#### What you need to do
Set down a word-for-word copy of the data below, limited to the lines from the first through the line with "(∀ k ∈ l.blks, LinesFine".

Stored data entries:
──────

/-- R183 to R186, R89, R93: VLD of device memory leaves its registers alone until its data returns, and then writes every block with an
active lane; VST holds its bytes until they become visible, and its signal follows them. From the operand cache both act at once. -/
def Obligations.VectorMemory : Prop :=
  ∀ (s s1 : State) (t : Tid) (h : QEntry) (r : VecRegs) (bl : List Nat), (s.tile t).vec.win = none → (s.tile t).vec.r = r →
    r.bstat < 4 → bl = r.blocks (wmKM h.word) → (s.tile t).regBad = [] →
    (∀ l, Starts s t .vector 0x19 0x00 h s1 → (s.tile t).vec.out = [] → vmFault (s.tile t) h bl false = none → bl ≠ [] →
      l = (⟨wVD h.word, wFA h.word, bl.map (vmBlk h), r.act (wmKM h.word) 0 ++ r.act (wmKM h.word) 1, r.pers,
        r.maskPoison (wmKM h.word), 0, false⟩ : VLoad) →
      (wmOC h.word = false → Answers (.vld t .ok) s fun u =>
        (u.tile t).vec.out = [⟨h.pc, sigOf h, .load l⟩] ∧ (u.tile t).vec.r = r ∧ (u.tile t).tk = (s1.tile t).tk ∧ u.mem = s.mem) ∧
      (wmOC h.word = true → ocUe (s.tile t) (l.blks.flatMap fun k => [(k.addr, k.len), (k.saddr, k.slen)]) = none →
        Answers (.vld t .ok) s fun u => VecDone s1 u t h ∧ (u.tile t).oc = (s.tile t).oc ∧
          (u.tile t).vec.r = putLoaded r l.dest (loadBlocks r l fun a n => ocBytes (s.tile t) a n))) ∧
    (∀ pc sig l, isLive s t = true → (s.tile t).vec.out = [⟨pc, sig, .load l⟩] →
      (∀ k ∈ l.blks, LinesFine s k.addr k.len ∧ LinesFine s k.saddr k.slen) →
      Answers (.vectorLoadReturn t 0) s fun u => (u.tile t).vec.out = [] ∧
        (u.tile t).vec.r = putLoaded r l.dest (loadBlocks r l fun a n => memBytes s a n) ∧ MemSame s u ∧
        ∀ j, tkCount (u.tile t) j =
          if sig = some j ∧ tkCount (s.tile t) j < 65535 then tkCount (s.tile t) j + 1 else tkCount (s.tile t) j) ∧
    (∀ ws, Starts s t .vector 0x19 0x01 h s1 → (s.tile t).vec.out = [] → vmFault (s.tile t) h bl true = none → wmPRED h.word = false → bl ≠ [] →
      (ws = bl.flatMap fun b =>
        let em := storedBlk r.pers (wFA h.word) (r.act (wmKM h.word) b) (r.blk (wVD h.word) b) none
        ⟨wmOC h.word, (vmBlk h b).addr, em.run⟩ ::
          (if (vmBlk h b).slen = 0 then [] else [(⟨wmOC h.word, (vmBlk h b).saddr, em.scales⟩ : VWrite)])) →
      (wmOC h.word = false → Answers (.vst t .ok) s fun u =>
        (u.tile t).vec.out = [⟨h.pc, sigOf h, .store ws⟩] ∧ (u.tile t).tk = (s1.tile t).tk ∧ MemSame s u ∧ (u.tile t).vec.r.v = r.v) ∧
      (wmOC h.word = true → Answers (.vst t .ok) s fun u => VecDone s1 u t h ∧ (u.tile t).vec.r.v = r.v ∧
        (u.tile t).oc = (ws.foldl (fun x w => ocPut x w.addr w.bytes) (s.tile t)).oc)) ∧
    (∀ pc sig w ws, isLive s t = true → (s.tile t).vec.out = [⟨pc, sig, .store (w :: ws)⟩] →
      (∀ x ∈ w :: ws, LinesFine s x.addr x.bytes.length) →
      Answers (.vectorStoreVisible t 0) s fun u => (u.tile t).vec.out = [] ∧ (u.tile t).vec.r = r ∧
        (∀ k, memByte u k = (w :: ws).foldl (fun b x =>
          if x.addr ≤ k ∧ k < x.addr + x.bytes.length then x.bytes.getD (k - x.addr) 0 else b) (memByte s k)) ∧
        ∀ j, tkCount (u.tile t) j =
          if sig = some j ∧ tkCount (s.tile t) j < 65535 then tkCount (s.tile t) j + 1 else tkCount (s.tile t) j)

/-! ### The matrix unit -/

/-- R136, R148: a function applied to every element of an accumulator tile in canonical form (ascending keys below 16,384, no zero
element listed) gives every element its value. -/
def Obligations.EveryElementOfATile : Prop :=
  ∀ (a : Acc) (f : Nat → AccElem → AccElem), mwf (fun _ => AccElem.zero) a.elems = true → (∀ p ∈ a.elems, p.1 < 16384) →
    (∀ m n, m < 128 → n < 128 → (a.map f).elem m n = f (128 * m + n) (a.elem m n)) ∧
    mwf (fun _ => AccElem.zero) (a.map f).elems = true ∧ (∀ p ∈ (a.map f).elems, p.1 < 16384) ∧
    ((a.map f).nonfin = true ↔ a.nonfin = true ∨
      ∃ m n, m < 128 ∧ n < 128 ∧ (f (128 * m + n) (a.elem m n)).special = true ∧ (a.elem m n).special = false)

──────

#### Reply to the exercise
/-- R183 to R186, R89, R93: VLD of device memory leaves its registers alone until its data returns, and then writes every block with an
active lane; VST holds its bytes until they become visible, and its signal follows them. From the operand cache both act at once. -/
def Obligations.VectorMemory : Prop :=
  ∀ (s s1 : State) (t : Tid) (h : QEntry) (r : VecRegs) (bl : List Nat), (s.tile t).vec.win = none → (s.tile t).vec.r = r →
    r.bstat < 4 → bl = r.blocks (wmKM h.word) → (s.tile t).regBad = [] →
    (∀ l, Starts s t .vector 0x19 0x00 h s1 → (s.tile t).vec.out = [] → vmFault (s.tile t) h bl false = none → bl ≠ [] →
      l = (⟨wVD h.word, wFA h.word, bl.map (vmBlk h), r.act (wmKM h.word) 0 ++ r.act (wmKM h.word) 1, r.pers,
        r.maskPoison (wmKM h.word), 0, false⟩ : VLoad) →
      (wmOC h.word = false → Answers (.vld t .ok) s fun u =>
        (u.tile t).vec.out = [⟨h.pc, sigOf h, .load l⟩] ∧ (u.tile t).vec.r = r ∧ (u.tile t).tk = (s1.tile t).tk ∧ u.mem = s.mem) ∧
      (wmOC h.word = true → ocUe (s.tile t) (l.blks.flatMap fun k => [(k.addr, k.len), (k.saddr, k.slen)]) = none →
        Answers (.vld t .ok) s fun u => VecDone s1 u t h ∧ (u.tile t).oc = (s.tile t).oc ∧
          (u.tile t).vec.r = putLoaded r l.dest (loadBlocks r l fun a n => ocBytes (s.tile t) a n))) ∧
    (∀ pc sig l, isLive s t = true → (s.tile t).vec.out = [⟨pc, sig, .load l⟩] →
      (∀ k ∈ l.blks, LinesFine s k.addr k.len ∧ LinesFine s k.saddr k.slen) →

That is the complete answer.